Campbell-pascall still inspiring players
A young Cassie Campbellpascall didn’t have a women’s hockey team she could aspire to play for.
An all-girls’ minor team were few and far between.
And there certainly wasn’t an event she could attend like Scotiabank Girls Hockeyfest.
“I went to the Eddie Shack hockey school. My friend and I were the only girls,” Campbell-pascall recalled with a laugh.
“You go to hockey schools and it was predominantly boys and that's just what I knew. It has changed so much now. I used to have to do hockey schools with boys and now girls have the option. I think that’s important to help develop and grow them as individuals.”
The three-time Olympian and hockey legend turned Sportsnet broadcaster turned special advisor to the Professional Women’s Hockey League was the special guest at the Halifax stop of the Girls Hockeyfest at Scotiabank Centre on Sunday.
Over 250 female hockey players aged seven to 16 attended the all-day event. They participated in on-ice drills, off-ice activities and classroom sessions, all under the watchful eye of one of the best hockey players Canada has ever produced.
Since its inception in 2006, the initiative has welcomed over 17,000 female youth hockey players at Girls Hockeyfests across the country, according to a news release. Campbell-pascall has been involved since Day 1.
“I remember when it first started and we struggled to get enough kids,” said the 50-year-old Campbell-pascall. “We were just trying to introduce girls to the game. Girls from ringette were coming over and first-time players and a few girls who were playing boys’ hockey.
“For 18 years, we have travelled all over the country and watched it grow. I still have kids who come up to me and say, ‘I did the Scotiabank Girls Hockeyfest like 10 years ago.’ Unfortunately now we are turning kids away. There are so many young girls playing the game. It’s been amazing. It’s an opportunity for these girls to play on the same ice as the Halifax Mooseheads.
We’ve done it in NHL buildings across the country. We were just in Edmonton and that’s where Connor Mcdavid plays. It’s a pretty special moment for them.

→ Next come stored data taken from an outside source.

-- ==== Sys2Proof/Decode.lean ====
section
/-!
DEFINITION. The decoder and, after it, the encoder (30_encoding.md R81, R82, R89).

The opcode field alone selects the command; a frame with another opcode, or with no word at all, is rejected by name.
-/

namespace Sys2Proof

/-- `OPC`, header bits 63 to 56 (30_encoding.md R81). -/
def opcField (h : Word) : BitVec 8 := h.extractLsb' 56 8

/-- The operands of a frame: `RSV` bits 55 to 48, `K` bits 47 to 32, `N` bits 31 to 0, and the data words (R81). -/
def operandsOf (h : Word) (d : List Word) : Operands :=
  { rsv := h.extractLsb' 48 8, k := h.extractLsb' 32 16, n := h.extractLsb' 0 32, data := d }

/-- The command a frame is (30_encoding.md R82), total on every sequence of words. -/
def decode : Frame → Except DecodeError Instr
  | [] => .error .emptyFrame
  | h :: d =>
    match (opcField h).toNat with
    | 0 => .ok (.nop (operandsOf h d))
    | 1 => .ok (.push (operandsOf h d))
    | 2 => .ok (.rdtrig (operandsOf h d))
    | 3 => .ok (.rdwlen (operandsOf h d))
    | 4 => .ok (.rddlen (operandsOf h d))
    | 5 => .ok (.rdcerr (operandsOf h d))
    | 6 => .ok (.rdmaxc (operandsOf h d))
    | 7 => .ok (.encode (operandsOf h d))
    | 8 => .ok (.reset (operandsOf h d))
    | 9 => .ok (.goertzel (operandsOf h d))
    | _ => .error (.illegalOpcode (opcField h))

/-- The opcode of a command (30_encoding.md R82). -/
def opcodeOf : Instr → BitVec 8
  | .nop _ => 0x00
  | .push _ => 0x01
  | .rdtrig _ => 0x02
  | .rdwlen _ => 0x03
  | .rddlen _ => 0x04
  | .rdcerr _ => 0x05
  | .rdmaxc _ => 0x06
  | .encode _ => 0x07
  | .reset _ => 0x08
  | .goertzel _ => 0x09

/-- The operands of a command. -/
def operandsIn : Instr → Operands
  | .nop o | .push o | .rdtrig o | .rdwlen o | .rddlen o | .rdcerr o | .rdmaxc o | .encode o | .reset o | .goertzel o => o

/-- The header word: the four fields from the most significant bit down (30_encoding.md R81). -/
def headerWord (opc : BitVec 8) (o : Operands) : Word :=
  (opc ++ o.rsv ++ o.k ++ o.n : BitVec (8 + 8 + 16 + 32))

/-- The frame of a command (30_encoding.md R81). -/
def encode (i : Instr) : Frame := headerWord (opcodeOf i) (operandsIn i) :: (operandsIn i).data

/-- The `count` words of the number `w`, the least significant first. -/
def wordsOf (w : Nat) : Nat → Frame
  | 0 => []
  | count + 1 => BitVec.ofNat 64 w :: wordsOf (w >>> 64) count

/-- The frame a table word stands for (log 18): the words its `nbits` bits make, the header first, and behind them the
operand words of the command it selects, which are zeros. -/
def tableFrame (nbits w : Nat) : Frame :=
  let bits := w % 2 ^ nbits
  let stored := max 1 ((nbits + 63) / 64)
  match decode [BitVec.ofNat 64 bits] with
  | .ok i => wordsOf bits (max stored (1 + Machine.operandWords i))
  | .error _ => wordsOf bits stored

/-- The command the decoder reads from a table word. -/
def decodeTableWord (nbits w : Nat) : Option Instr :=
  match decode (tableFrame nbits w) with
  | .ok i => some i
  | .error _ => none

end Sys2Proof
end

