-- ==== Sys2Proof/Machine/Dispatch.lean ====
section
/-!
DEFINITION. The dispatch of a command to its meaning (30_encoding.md R82).
-/

namespace Sys2Proof.Machine

-- One arm per row of spec/opcode_table.json.
def exec (i : Instr) (s : State) : Host.Outcome State Fault Refusal :=
  match i with
  | .nop o => Sys2Proof.Machine.execNop o s
  | .push o => Sys2Proof.Machine.execPush o s
  | .rdtrig o => Sys2Proof.Machine.execRdtrig o s
  | .rdwlen o => Sys2Proof.Machine.execRdwlen o s
  | .rddlen o => Sys2Proof.Machine.execRddlen o s
  | .rdcerr o => Sys2Proof.Machine.execRdcerr o s
  | .rdmaxc o => Sys2Proof.Machine.execRdmaxc o s
  | .encode o => Sys2Proof.Machine.execEncode o s
  | .reset o => Sys2Proof.Machine.execReset o s
  | .goertzel o => Sys2Proof.Machine.execGoertzel o s

end Sys2Proof.Machine
end

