/-- The number of a pattern made of a sign and digits on a grid. -/
theorem realOfBits_ofNat (neg : Bool) {q : Nat} {e : Int} (hq : q ≤ 2 ^ 53) (he : -1074 ≤ e)
    (hq52 : q < 2 ^ 52 → e = -1074) (hp : packGrid q e < 2047 * 2 ^ 52) :
    isFiniteWord (BitVec.ofNat 64 ((if neg then 2 ^ 63 else 0) + packGrid q e)) = true ∧
    realOfBits (BitVec.ofNat 64 ((if neg then 2 ^ 63 else 0) + packGrid q e)) =
      (if neg then -1 else 1) * (q : ℝ) * 2 ^ e := by
  set n := (if neg then 2 ^ 63 else 0) + packGrid q e with hn
  have hw : (BitVec.ofNat 64 n).toNat = n := by
    rw [BitVec.toNat_ofNat]; apply Nat.mod_eq_of_lt; rw [hn]; split <;> omega
  have hf : exponentField (BitVec.ofNat 64 n) = packGrid q e / 2 ^ 52 := by
    rw [exponentField, hw, hn]; split <;> omega
  have hs : ((BitVec.ofNat 64 n).toNat / 2 ^ 63 == 1) = neg := by
    rw [hw, hn]; cases neg <;> simp <;> omega
  have hr : (BitVec.ofNat 64 n).toNat % 2 ^ 52 = packGrid q e % 2 ^ 52 := by
    rw [hw, hn]; split <;> omega
  refine ⟨by rw [isFiniteWord, hf, bne_iff_ne]; omega, ?_⟩
  have hu : unpack (BitVec.ofNat 64 n) = if packGrid q e / 2 ^ 52 = 0 then ⟨neg, packGrid q e % 2 ^ 52, -1074⟩
      else ⟨neg, packGrid q e % 2 ^ 52 + 2 ^ 52, ((packGrid q e / 2 ^ 52 : Nat) : Int) - 1075⟩ := by
    rw [unpack, hf, hs, hr]
  rw [realOfBits]
  generalize unpack (BitVec.ofNat 64 n) = u at *
  subst hu
  clear hw hf hs hr hn
  unfold packGrid at *
  by_cases h52 : q < 2 ^ 52
  · obtain rfl := hq52 h52
    simp only [h52, if_true, Nat.div_eq_of_lt, Nat.mod_eq_of_lt]
  · simp only [h52, if_false, Nat.shiftLeft_eq] at hp ⊢
    obtain ⟨E, hE⟩ : ∃ E : Nat, e + 1075 = E + 1 := ⟨(e + 1074).toNat, by omega⟩
    have hE' : (e + 1075).toNat = E + 1 := by omega
    rw [hE'] at hp ⊢
    rcases Nat.lt_or_ge q (2 ^ 53) with h53 | h53
    · have h1 : ((E + 1) * 2 ^ 52 + (q - 2 ^ 52)) / 2 ^ 52 = E + 1 := by omega
      have h2 : ((E + 1) * 2 ^ 52 + (q - 2 ^ 52)) % 2 ^ 52 = q - 2 ^ 52 := by omega
      have h3 : q - 2 ^ 52 + 2 ^ 52 = q := by omega
      have h4 : ((E + 1 : Nat) : Int) - 1075 = e := by push_cast; omega
      simp only [h1, h2, h3, h4, Nat.succ_ne_zero, if_false]
    · obtain rfl : q = 2 ^ 53 := by omega
      have h1 : ((E + 1) * 2 ^ 52 + (2 ^ 53 - 2 ^ 52)) / 2 ^ 52 = E + 2 := by omega
      have h2 : ((E + 1) * 2 ^ 52 + (2 ^ 53 - 2 ^ 52)) % 2 ^ 52 = 0 := by omega
      have h4 : ((E + 2 : Nat) : Int) - 1075 = e + 1 := by push_cast; omega
      simp only [h1, h2, h4, Nat.succ_ne_zero, if_false, zpow_add_one₀ (two_ne_zero (α := ℝ))]
      push_cast; ring

/-! ## Rounding -/

/-- Rounding off digits that are all 0 changes nothing. -/
theorem roundShift_exact (m s : Nat) : roundShift (m * 2 ^ s) s false = m := by
  have hp : 0 < 2 ^ s := by positivity
  simp [roundShift, Nat.shiftRight_eq_div_pow, Nat.mul_div_cancel _ hp]

/-- The length of a number with `s` zero digits behind it. -/
theorem log2_shift {m : Nat} (hm : m ≠ 0) (s : Nat) : Nat.log2 (m * 2 ^ s) = Nat.log2 m + s := by
  have h := (Nat.log2_eq_iff hm).1 rfl
  refine (Nat.log2_eq_iff (Nat.mul_ne_zero hm (by positivity))).2 ⟨?_, ?_⟩
  · rw [Nat.pow_add]; exact Nat.mul_le_mul_right _ h.1
  · rw [show m.log2 + s + 1 = (m.log2 + 1) + s by omega, Nat.pow_add]
    exact Nat.mul_lt_mul_of_pos_right h.2 (by positivity)

/-- Rounding off `shift` bits leaves what stands above them, or one more. -/
theorem roundShift_bounds (m shift : Nat) (sticky : Bool) :
    m / 2 ^ shift ≤ roundShift m shift sticky ∧ roundShift m shift sticky ≤ m / 2 ^ shift + 1 := by
  simp only [roundShift, Nat.shiftRight_eq_div_pow]
  split <;> omega
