-- ==== Sys2Proof/Tests/Slice0.lean ====
section
/-!
SUPPORT. The model's own tests, one step each, and the witnesses of the statements' hypotheses.

The expected values are those of spec/95_test_vectors.md, by the vector's or program's number, or are written out by hand
from the rule named.
-/

namespace Sys2Proof.Tests

-- One theorem at a time: many concurrent kernel evaluations would each hold a thread's stack.
set_option Elab.async false

open Sys2Proof Sys2Proof.Machine

/-! ## Small states -/

/-- `CFG_S` of 95_test_vectors.md. -/
def smallConfig : Config Binary64 where
  fs := ⟨0x4010000000000000⟩       -- 4
  np := 1
  tw := ⟨0x3FF0000000000000⟩       -- 1
  f0 := ⟨0x3FB999999999999A⟩       -- 0.1
  spacing := .linear
  step := ⟨0x3FA999999999999A⟩     -- 0.05
  ratio := ⟨0x3FE999999999999A⟩    -- 0.8
  tsnr := ⟨0x4008000000000000⟩     -- 3

/-- The platform of `CFG_S` with a given `HAM`. -/
def smallPlatform (h : Ham) : Platform := { resetPlatform with cfg := smallConfig, ham := h }

def smallState : State := State.powerOn (smallPlatform .reference)

/-- `CFG_S`, synchronized at rest: the validation word begins at sample 12, of which nothing has arrived. -/
def smallSynchronized : State :=
  { smallState with pushed := 12, processed := 12, trig := 8, evq := [.pitch 8] }

/-- A `HAM` whose decoder answers `a` for every code. -/
def constantHam (a : Byte × HamOutcome) : Ham := .tables (Vector.replicate 256 0) (Vector.replicate 4096 a)

/-- `CFG_S`, synchronized, `cursor` words decoded, the next word's window being the last four samples. -/
def wordArrived (cursor : Nat) (a : Byte × HamOutcome) : State :=
  { State.powerOn (smallPlatform (constantHam a)) with
    pushed := 16 + 4 * cursor, processed := 12 + 4 * cursor, trig := 8, cursor := cursor }

/-- The configuration of vector T-4, 44100 and 0.0872, which is not admitted. -/
def badState : State :=
  { State.reset with
    plat := { resetPlatform with
      cfg := { resetPlatform.cfg with fs := ⟨0x40E5888000000000⟩, tw := ⟨0x3FB652BD3C361134⟩ } } }

/-- The state after the step on `f`, and the response frame the step adds. -/
def after (f : Frame) (s : State) : State :=
  match step { s with cmdPort := [f] } with
  | .next t => t
  | .fault _ => s
  | .refused _ => s

def answer (f : Frame) (s : State) : Frame := (after f s).respPort.getLastD []

/-- The history of small integers. -/
def historyOf (h : List Int) : List Binary64 := h.map f64OfInt

/-- `CFG_A` with `PROCESSED = 448` and a history (95_test_vectors.md 2.4). -/
def evaluationState (bias : Nat) (h : List Int) : State :=
  { State.powerOn { resetPlatform with syncBias := bias } with
    pushed := 448, processed := 448, hist := historyOf h }

/-! ## Decoding: words written out bit by bit from 30_encoding.md R81 -/

/-- R81, R236: OPC 0000_0000, the rest zero. -/
theorem test_decode_nop :
    decode [0b0000000000000000000000000000000000000000000000000000000000000000#64] = .ok (.nop ⟨0, 0, 0, []⟩) := by decide
/-- R81: OPC 0000_0001, RSV 0, K 0, N 2, two samples. -/
theorem test_decode_push :
    decode [0b0000000100000000000000000000000000000000000000000000000000000010#64, 1, 2] =
      .ok (.push ⟨0, 0, 2, [1, 2]⟩) := by decide
/-- R81: OPC 0000_0010, RSV 1000_0001. -/
theorem test_decode_query :
    decode [0b0000001010000001000000000000000000000000000000000000000000000000#64] = .ok (.rdtrig ⟨0x81, 0, 0, []⟩) := by
  decide
/-- R81: OPC 0000_0111, N 3. -/
theorem test_decode_encode :
    decode [0b0000011100000000000000000000000000000000000000000000000000000011#64, 7, 8] =
      .ok (.encode ⟨0, 0, 3, [7, 8]⟩) := by decide
/-- R81: OPC 0000_1000. -/
theorem test_decode_reset :
    decode [0b0000100000000000000000000000000000000000000000000000000000000000#64] = .ok (.reset ⟨0, 0, 0, []⟩) := by decide
/-- R81: OPC 0000_1001, K 0000_0000_0000_0011, N 4. -/
theorem test_decode_goertzel :
    decode [0b0000100100000000000000000000001100000000000000000000000000000100#64] = .ok (.goertzel ⟨0, 3, 4, []⟩) := by
  decide
/-- Q-9: no command has opcode 0xFF. -/
theorem test_decode_illegal : decode [0xFF00000000000000] = .error (.illegalOpcode 0xFF) := by decide

/-! ## Well-formedness: an ill-formed term for each check -/

theorem test_wellFormed_nop : (Instr.nop ⟨0, 0, 0, []⟩).wellFormed = true := by decide
theorem test_illFormed_rsv : (Instr.nop ⟨1, 0, 0, []⟩).wellFormed = false := by decide
theorem test_illFormed_k : (Instr.push ⟨0, 1, 0, []⟩).wellFormed = false := by decide
theorem test_illFormed_n : (Instr.rdtrig ⟨0, 0, 1, []⟩).wellFormed = false := by decide
theorem test_illFormed_bare_data : (Instr.reset ⟨0, 0, 0, [0]⟩).wellFormed = false := by decide
theorem test_wellFormed_push : (Instr.push ⟨0, 0, 1, [0x3FF0000000000000]⟩).wellFormed = true := by decide
theorem test_illFormed_push_count : (Instr.push ⟨0, 0, 2, [0x3FF0000000000000]⟩).wellFormed = false := by decide
theorem test_illFormed_push_nan : (Instr.push ⟨0, 0, 1, [0x7FF8000000000000]⟩).wellFormed = false := by decide
theorem test_wellFormed_encode :
    (Instr.encode ⟨0, 0, 2, [0x000000000000EF12, 0x3FF0000000000000]⟩).wellFormed = true := by decide
theorem test_illFormed_encode_count : (Instr.encode ⟨0, 0, 2, [0x000000000000EF12]⟩).wellFormed = false := by decide
theorem test_illFormed_encode_padding :
    (Instr.encode ⟨0, 0, 2, [0x0000000000FFEF12, 0x3FF0000000000000]⟩).wellFormed = false := by decide
theorem test_illFormed_encode_peak :
    (Instr.encode ⟨0, 0, 2, [0x000000000000EF12, 0x7FF0000000000000]⟩).wellFormed = false := by decide
theorem test_wellFormed_goertzel : (Instr.goertzel ⟨0, 1, 1, [0, 0]⟩).wellFormed = true := by decide
theorem test_illFormed_goertzel_empty : (Instr.goertzel ⟨0, 1, 0, [0]⟩).wellFormed = false := by decide
theorem test_illFormed_goertzel_count : (Instr.goertzel ⟨0, 1, 1, [0]⟩).wellFormed = false := by decide
theorem test_illFormed_goertzel_inf : (Instr.goertzel ⟨0, 1, 1, [0, 0xFFF0000000000000]⟩).wellFormed = false := by decide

“I’ve been fortunate to work with different companies and done different things but the longevity of this program and the impact it has is the one I’m truly most proud of.”
Emmy Rankin of Dartmouth was excited to be on the ice with Campbell-pascall. The eight-year-old skated with Campbell-pascall over to the players’ bench where Emmy’s dad was watching so she could get a photo with the Order of Canada and Canada Sports Hall of Fame member.
“It was really fun,” Emmy said of her first Hockeyfest. “I liked playing keep away with the puck and I learned how to pass the puck between the defence.
“She’s a good instructor. She told us that each game it’s a tradition to go in the circle and say a good thing about the day. I liked that.”
When she was a kid, Campbell-pascall and her brothers would spend many summers in P.E.I. where her grandmother lived.
Nowadays, she returns to the Island where her 13-yearold daughter Brooke attends the Andrews Hockey Growth Programs. It was Campbellpascall who helped start the women’s program at the renowned hockey school.
“I remember my brother would get to go to the Andrews hockey school but I couldn’t go,” she said. “So, after my first Olympics (the 1998 Nagano Games), I helped them start their first women’s program. It was a full-circle moment for me because it was a hockey school that I wanted to participate in and now my daughter goes every time we're in P.E.I.”
Campbell-pascall, who captained Canada to gold-medal victories at the 2002 Olympics in Salt Lake City and four years later in Turin, Italy, stepped away from broadcasting in December to join the fledgling PWHL, the six-team league which launched on Jan. 1. The league’s inaugural game, New York at Toronto on New Year’s Day, reached 2.9 million Canadian television viewers.
Five days later, 13,316 fans attended a Montreal-minnesota game at Xcel Energy Center in St. Paul, Minn. On Feb. 16, the league’s first game at Scotiabank Arena in Toronto drew a record crowd of 19,285.
Campbell-pascall said the attendance and viewership numbers provide an early glimpse of the PWHL’S potential.
“I really think we’re going to have a huge growth in the game in North America,” she said. “And I think we’re going to see an influx of European players come over next year, now that they know this league is legit.
“People are watching and you hope a lot of those people are young kids, boys and girls. It’s an opportunity for them to see their heroes on a full-time basis, something we never had before.
“The game is just going to continue to grow in every province and every territory and around the world.”